▶ _Exercise brief_
Check every line below for the word "runDue" and show those that hold it.

++++ Supplied records

-- ==== Sys2Proof/Machine/Ops.lean ====
section
/-! DEFINITION. Operations every family shares: running a command, time, settings, counters, events and what leaves the part. -/
namespace Sys2Proof.Machine
open Sys2Proof

/-! ### Running a command -/

/-- What a command answers. -/
abbrev Out := Host.Outcome State Fault Refusal

/-- Picoseconds in a tick. -/
def tickPs : Nat := 1024000

/-- The state in which a command begins: nothing sent yet. -/
def start (s : State) : State := { s with out := [] }

/-- A command leaves time and the queue as they are, whatever else it does. -/
def settle (s t : State) : State := { t with clk := s.clk, pending := s.pending }

/-- Run an effect as one command. -/
def run (f : State → State) (s : State) : Out := .next (settle s (f (start s)))

/-- Move time forward inside the running tick. -/
def atPs (a : Nat) (s : State) : State :=
  { s with clk := { s.clk with ps := max s.clk.ps (min a (tickPs - 1)) } }

/-- Run an effect at `a` ps into the running tick, or now if that has passed. -/
def runAt (a : Nat) (f : State → State) (s : State) : Out := run f (atPs a s)

/-- Whether an instant (in ps of fabric time) lies before the end of the running tick. -/
def due (d : Nat) (s : State) : Bool := d < (s.clk.tick + 1) * tickPs

/-- A timer's expiry: without such a timer, or before the tick in which it ends, nothing happens. -/
def runDue (d : Option Nat) (f : State → State) (s : State) : Out :=
  match d with
  | some d => if due d s then runAt (d - s.clk.tick * tickPs) f s else run id s
  | none => run id s

/-- Fabric time in ps. -/
def now (s : State) : Nat := s.clk.tick * tickPs + s.clk.ps

/-- Fabric time in units of 2^-16 ns. -/
def now16 (s : State) : Nat := now s * 65536 / 1000

/-- Frame index. -/
def frameOf (s : State) : Nat := s.clk.tick / 1024

/-- The launch stamp that a packet leaving now carries (R112). -/
def stampNow (s : State) : Nat := now s / 1000 % 2 ^ 32

/-! ### Counters and what leaves -/

/-- Add to a 64-bit device counter. -/
def count (e n : Nat) (s : State) : State := setNum e ((getNum s e 0 + n) % 2 ^ 64) s

/-- Note something the part sends or drives. -/
def emit (o : Output) (s : State) : State := { s with out := s.out ++ [o] }

/-! ### Tables -/

/-- The bytes of a table or BLOB setting, or its default. -/
def tabBytes (s : State) (e : Nat) (d : Bytes) : Bytes := SMap.getD s.dict.tabs e d

/-- Set a table or BLOB. -/
def setTab (e : Nat) (v : Bytes) (s : State) : State := { s with dict := { s.dict with tabs := SMap.set s.dict.tabs e v } }

/-- Record `i` of `n` bytes of a table whose default is the same record everywhere. -/
def tabRec (s : State) (e n i : Nat) (d : Bytes) : Bytes :=
  match SMap.get? s.dict.tabs e with
  | some b => slice b (i * n) n
  | none => d
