/-- Packets leaving a port are cut off (R166): no later end of theirs stomps those copies. What waits for the lane goes with them. -/
def cutOff (p : Nat) (s : State) : State :=
  let leaving := s.dp.wire.filter fun w => w.port == p && w.startAt ≤ now s && now s < w.doneAt
  let s := leaving.foldl (fun s w => emit (.cutOff p w.lane w.id) s) (count E.DP_TX_ABORTED leaving.length s)
  { s with dp := { s.dp with
    wire := s.dp.wire.filter fun w => w.port != p
    cut := s.dp.cut.map fun c => { c with begun := c.begun.filter fun x => !leaving.any fun w => w.id == c.id && w.port == x.1 && w.lane == x.2 } } }

/-- The lanes of a port that are in service train anew (R159, R312). -/
def lanesRetrain (p : Nat) (s : State) : State :=
  (List.range 8).foldl (fun s i =>
    if laneSt s p (i / 4) (i % 4) = .inService then setLane p (i / 4) (i % 4) .training s else s) s

/-- A port goes down (R158): packets on its lanes are cut off (R166) and its flap hold, in µs, starts. It comes back by training. -/
def portFallsFor (hold p : Nat) (s : State) : State :=
  let s := raise Ev.DP_PORT_DOWN [.u16 p, .counts (queuedFor s p)] (cutOff p s)
  let s := setPort p { state := .held, holdEnd := now s + hold * 1000000, trained := false } (lanesRetrain p s)
  if hold = 0 then flapDrop p s else s

def portFalls (p : Nat) (s : State) : State := portFallsFor (if partnerLeft s p then 0 else Cfg.DP_FLAP_HOLD_US s) p s

/-- A port is taken down with no flap hold (R440, R467). -/
def portOff (p : Nat) (s : State) : State :=
  match portState s p with
  | .inService => portFallsFor 0 p s
  | .held => flapDrop p s
  | _ => s

/-- PORT_DOWN (R158). A port whose lanes still serve, or still carry valid markers, does not go down for them, and a direction that
is blanked or chuted does not count as out of service. -/
def execPortDown (p : Port) (why : DownCause) (s : State) : Out :=
  run (fun s =>
    if portState s p != .inService then s
    else match why with
      | .lanes => if darkOut s s.clk.tick p || (List.range 4).any (fun l => (servingLane s p l).isSome) then s else portFalls p s
      | .markers => if darkIn s p || (portFormat s p == 1 && markersSeen s p) then s else portFalls p s
      | .training => if darkIn s p || darkOut s s.clk.tick p then s else portFalls p s) s

/-- FLAP_HOLD_EXPIRY (R158). -/
def execFlapHoldExpiry (p : Port) (s : State) : Out :=
  runDue (if portState s p = .held then some (portOf s p).holdEnd else none) (flapDrop p) s

/-- PORT_UP (R159): a port that has trained, with lanes in service in both directions and on a native port valid markers, returns. -/
def execPortUp (p : Port) (s : State) : Out :=
  run (fun s =>
    let st := portState s p
    let lanes := fun d => (List.range 4).any fun l => laneSt s p d l == .inService || laneSt s p d l == .moved
    let fenced := (SMap.get? s.hl.neighbours p).any fun n => n.state == .fenced
    if st = .inService || st = .disabled || !(portOf s p).trained || !lanes 0 || !lanes 1
        || !(portFormat s p == 2 || darkIn s p || markersSeen s p) || fenced || !benchServes s (benchOf p) then s
    else
      let s := portTouch p (setPort p { portOf s p with state := .inService, holdEnd := 0 } s)
      if st = .training then s else raise Ev.DP_PORT_UP [.u16 p] s) s
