/-- `on request q` of R231, with the slot found. -/
def onRequest (q : MemReq) (x : SourceSlot) (s : State) : State :=
  let fa := rqSrc q
  let home := homeBench fa
  let seq := rqSeq q
  let x := if x.young && serialAfter 16 x.base seq && serialDist 16 x.highest seq < 256 then { x with base := seq } else x
  let x := if serialAfter 16 seq x.highest then { x with highest := seq } else x
  let s := setSlot fa x s
  let hit := x.replay.find? fun e => e.seq == seq
  match hit.bind (·.result), rqOp q == Op.MEM_ATOMIC with
  | some old, true => atomicRsp q old 1 (tally E.FM_REPLAYS home 85 1 {} s)
  | _, _ =>
    if hit.any fun e => e.result.isNone then memNack q home 0x09 0 s
    else if before16 seq x.base then
      if rqOp q = Op.MEM_LOAD then serveAgain q s else memNack q home 0x08 0 s
    else if serialDist 16 seq x.base ≥ 256 then memNack q home 0x0A x.base s
    else match SMap.get? x.window seq with
      | some .progress => setSlot fa { x with waiting := x.waiting ++ [q] } s
      | some p => repeated q p s
      | none => sequenceNew q x s
where
  /-- Before, or not comparable (R98). -/
  before16 (a b : Nat) : Bool := a != b && !serialAfter 16 a b

/-- Number of a request's op code among the counted ones. -/
def rqKind (op : Nat) : Nat := if op = 0x30 then 0 else if op = 0x32 then 1 else if op = 0x33 then 2 else if op = 0x34 then 3 else if op = 0x36 then 4 else 5

/-- A request for the part at its source's home bench (R227, R231). -/
def memRequest (p : Nat) (k : Packet) (s : State) : State :=
  let q : MemReq := { pkt := k, port := p, cell := portCell s p }
  let home := homeBench (rqSrc q)
  let s := count E.FM_REQUESTS 1 (occ home (64 + rqKind (rqOp q)) 1 {} s)
  if fenced s (rqSrc q) then memNack q home 0x0C 0 s
  else if q.cell || rqOp q = Op.MEM_MCAST_STORE then toServing q false s
  else match slotTake (rqSrc q) (rqSeq q) s with
    | none => raiseOnce Ev.FM_SOURCE_LIMIT 0 [.u32 (rqSrc q)] (memNack q home 0x0D 0 s)
    | some s => match SMap.get? s.fm.sources (rqSrc q) with
      | some x => onRequest q x s
      | none => s

/-! ### Application (R227, R218, R202) -/

/-- Where an access lies. -/
inductive MemTarget where
  | region (n : Nat) (r : Region)
  | window
deriving DecidableEq, Repr

/-! ### The receiver of a takeover stream (R473 to R476) -/

def setStream (x : Stream) (s : State) : State := { s with rp := { s.rp with stream := some x } }
def streamReceiving (s : State) : Option Stream := s.rp.stream.filter fun x => x.role == 2 && x.state == 1
def streamSending (s : State) : Option Stream := s.rp.stream.filter fun x => x.role == 1 && x.state == 1

/-- A stream's state changes, at either end. -/
def streamState (x : Stream) (n : Nat) (s : State) : State :=
  raise Ev.RP_STREAM [.u8 x.role, .u8 n, .u32 x.peer] (setStream { x with state := n } s)

/-- Regions become LOST with their next generations (R472, R475, R476). -/
def regionsLose (ns : List Nat) (s : State) : State :=
  if ns.isEmpty then s
  else
    let s := ns.foldl (fun s n => regionState n .lost (genBump n s)) s
    raise Ev.RP_REGION_LOST [.units ns] (count E.RP_REGIONS_LOST ns.length s)

/-- RESTORING regions that no stream has rebuilt. -/
def unrebuilt (s : State) : List Nat := (s.fm.regions.filter fun x => x.2.state == .restoring && !x.2.atJoin).map (·.1)

/-- `FM_MIRROR_FROM` is rewritten: the window starts anew (R237). -/
def mirrorFrom (v : Nat) (s : State) : State :=
  setNum E.FM_MIRROR_FROM v { s with fm := { s.fm with win := { data := [], poison := [], step := 0 }, winCk := none, winCopying := none } }

/-- The value of an imported record is applied once no stream is open (R473). -/
def mirrorFromHeld (s : State) : State :=
  match s.rp.mirrorFromAfter with
  | none => s
  | some v => mirrorFrom v { s with rp := { s.rp with mirrorFromAfter := none } }

/-- Define record of a region in the window. -/
def winRecord (w : MirrorWin) (n : Nat) : Bytes := cellsRead w.data (0xFE00000000 + 32 * n) 32

/-- Where a record's data lies in the window: start and size. -/
def winSpan (r : Bytes) : Nat × Nat := (0xFF00000000 + 2 ^ 30 * bits (beAt r 4 4) 0 2 + 4096 * bits (beAt r 4 4) 2 18, beAt r 16 8)

/-- Throw the window data of a region away. -/
def winForget (n : Nat) (w : MirrorWin) : MirrorWin :=
  let (a, size) := winSpan (winRecord w n)
  { w with data := cellsZero w.data a size, poison := w.poison.filter fun l => l * 64 < a || a + size ≤ l * 64 }

/-- A region of a stream is whole: it is rebuilt from the window (R475). -/
def streamRebuild (n : Nat) (s : State) : State :=
  let w := s.fm.win
  let r := winRecord w n
  let w0 := beAt r 0 4
  let old := SMap.get? s.fm.regions n
  if bits w0 12 4 = 2 then
    match old with
    | none => s
    | some x => regionEvent n (some x.state) none x.gen (genRetire n x.gen { s with fm := { s.fm with regions := SMap.erase s.fm.regions n } })
  else
    let (a, size) := winSpan r
    let stack := bits (beAt r 4 4) 0 2
    let spans := freeSpans s stack
    let units := size / 4096
    let place := match old with
      | some x => if x.stack = stack && x.size = size then x.placement else placeAt spans units (Config.placement n s.free % placeCount spans units)
      | none => placeAt spans units (Config.placement n s.free % placeCount spans units)
    let up := s.rp.sync == .current || s.rp.sync == .withdrawing
    let x : Region :=
      { state := .restoring, mirrored := bit w0 31, checkpointed := bit w0 30, gen := beAt r 4 4 >>> 20, stack := stack,
        placement := place, base := beAt r 8 8, size := size, key := beAt r 24 8, atJoin := !up
        data := (w.data.filter fun c => a ≤ c.1 && c.1 < a + size).map fun c => (c.1 - a, c.2)
        poison := (w.poison.filter fun l => a ≤ l * 64 && l * 64 < a + size).map fun l => l - a / 64 }
    let s := genBump n (setRegion n x { s with free := s.free + 1 })
    let s := if old.any (·.state == .restoring) then s else regionEvent n (old.map (·.state)) (some .restoring) x.gen s
    if up then regionState n .active s else s
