/-- An input of a rule before its first evaluation. -/
def ruleInputZero : RuleInput := { vals := [], f := none, setRun := 0, clearRun := 0, asserted := false, again := false, evalAt := none }

/-- One evaluation of one input of a rule, at its period. -/
def ruleStep (n i : Nat) (v : Int) (s : State) : State :=
  let r := ruleOf s n
  let sel := r.first + i
  if !r.on || i ≥ r.count || s.hl.power == .off || (s.hl.mothRestarting && n ≥ 3) then s
  else
    let s := if sel < 0x4000 then setReading (sel / 8192) (sel % 8192) v s else s
    let st := ruleState s n
    let was := SMap.getD st.inputs i ruleInputZero
    if was.evalAt.any fun t => s.clk.tick < t + r.period then s
    else
    let x := { filterStep r was (inputValue s sel v) with evalAt := some s.clk.tick }
    let f := x.f.getD 0
    let up := if setHit n r f then min (x.setRun + 1) r.hold else 0
    let down := if clearHit n r f then min (x.clearRun + 1) r.hold else 0
    let on := if x.asserted then down < r.hold else r.hold ≤ up
    let fires := on && !x.asserted
    let again := on && (fires || x.again) && r.act == 2 && (fires || moveOpen s sel)
    let x := { x with setRun := up, clearRun := down, asserted := on, again := again }
    let s := setRule n { st with inputs := SMap.set st.inputs i x, last := f.floor, fires := st.fires + b2n fires } s
    if fires then ruleAct n r sel f s else if again then moveTry sel s else s

/-- RULE_EVALUATE (R422): one input of a rule. -/
def execRuleEvaluate (rule : Fin 256) (input : Nat) (v : Int) (s : State) : Out := run (withPins (ruleStep rule input v)) s

/-- Rules whose records change start anew. -/
def rulesWritten (old new : Bytes) (s : State) : State :=
  { s with hl := { s.hl with rules := s.hl.rules.filter fun x => slice old (32 * x.1) 32 == slice new (32 * x.1) 32 } }

/-- Level a die is to have (R425): the highest that an asserted rule names for it. -/
def throttleWanted (s : State) (d : Nat) : Nat :=
  (s.hl.rules.map (·.1)).foldl (fun m n =>
    let r := ruleOf s n
    let ins := ruleInputs s n
    let hit := if bit r.param 15 then ins.any fun i => inputDie (r.first + i) == some d else !ins.isEmpty && bit r.param d
    if r.on && r.act == 3 && hit then max m (bits r.param 4 2) else m) 0

/-- Throttle levels change at a tick boundary (R425). -/
def throttleTick (s : State) : State :=
  (List.range 4).foldl (fun s d =>
    let old := throttleOf s d
    let new := throttleWanted s d
    if old = new then s
    else raise Ev.HL_THROTTLE [.u8 d, .u8 old, .u8 new] { s with hl := { s.hl with throttle := SMap.put 0 s.hl.throttle d new } }) s

/-! ### Power requests (R427 to R429, R461) -/

/-- A withdraw is accepted (R461): reason 1 command, 2 Rest, 3 warm reset, 4 cold reset. The event of the part's own
withdraw names no port. -/
def withdrawAccept (frame loss reason : Nat) (s : State) : State :=
  let s := { s with rp := { s.rp with withdraw := some { frame := frame, lossSet := loss, reason := reason, told := [] }
                                      notices := (s.rp.notices + 1) % 2 ^ 32 } }
  setSync .withdrawing 4 (raise Ev.RP_WITHDRAW [.u16 0xFFFF, .u8 1, .idx frame] s)

/-- A request of Rest is accepted for a frame boundary. -/
def restAccept (tick : Nat) (s : State) : State :=
  let s := { s with hl := { s.hl with restTick := some tick } }
  if s.rp.sync = .current then withdrawAccept (tick / 1024) (Cfg.RP_LOSS_SET s) 2 s
  else if s.rp.sync = .joining then
    setSync .stale 5 (nextGone .empty { s with rp := { s.rp with join := 0, joinTold := [] } })
  else s

/-- A request of Active or Trim takes effect. -/
def powerEffect (v : Nat) (s : State) : State :=
  if s.hl.power = .rest then wakeNow 2 s
  else if s.hl.power = .active && v = 1 then setPower .trim s
  else if s.hl.power = .trim && v = 0 then setPower .active { s with hl := { s.hl with gated := [] } }
  else s

/-- Whether a logical bench is needed in the running frame's state: packets of its ports, requests, regions, flags. -/
def benchQueued (s : State) (b : Nat) : Bool :=
  s.dp.openq.any (fun x => benchOf x.egress == b)
    || (List.range 4).any (fun q => s.dp.sc.any fun x => scWaits s (4 * b + q) x)
    || s.cr.results.any (fun x => benchOf x.port == b)

def benchAsked (s : State) (b : Nat) : Bool := s.fm.applies.any fun a => rqBench s a.req == some b

/-- Benches gated for the frame that begins (R427). -/
def trimGate (s : State) : State :=
  if s.hl.power != .trim then s
  else
    let t0 := s.clk.tick
    let used : List Nat := match s.tt.active with
      | none => []
      | some img =>
        let ks := (List.range 1024).map fun i => periodTick img (t0 + i)
        ((allRefs img s.tt.variant).filter fun (r : Nat × Nat × Nat) => ks.contains r.1).map (·.2.1)
    let trees : List Nat := match s.tt.active with
      | none => []
      | some img => img.recipes.flatMap fun (r : Nat × Recipe) => r.2.benches
    let free := (List.range 128).filter fun b =>
      !used.contains b && !trees.contains b && !benchQueued s b
        && !(s.fm.regions.any fun x => x.2.state == .active && servingBench x.1 x.2 == b)
        && !(s.fm.sources.any fun x => homeBench x.1 == b && !x.2.held.isEmpty)
    { s with hl := { s.hl with gated := free } }

/-- TRIM_BENCH_WAKE (R427): a gated bench that a packet or a request needs. -/
def execTrimBenchWake (b : PhysBench) (s : State) : Out :=
  run (fun s =>
    match s.hl.gated.find? fun l => physBench s l == b.val with
    | none => s
    | some l =>
      if benchQueued s l || benchAsked s l then
        let s := count E.PS_TRIM_WAKES 1 { s with hl := { s.hl with gated := s.hl.gated.filter (· != l) } }
        (List.range 4).foldl (fun s q => portTouch (4 * l + q) s) s
      else s) s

++++++++

▶ _Output for this exercise_
def runDue (d : Option Nat) (f : State → State) (s : State) : Out :=
  runDue (if portState s p = .held then some (portOf s p).holdEnd else none) (flapDrop p) s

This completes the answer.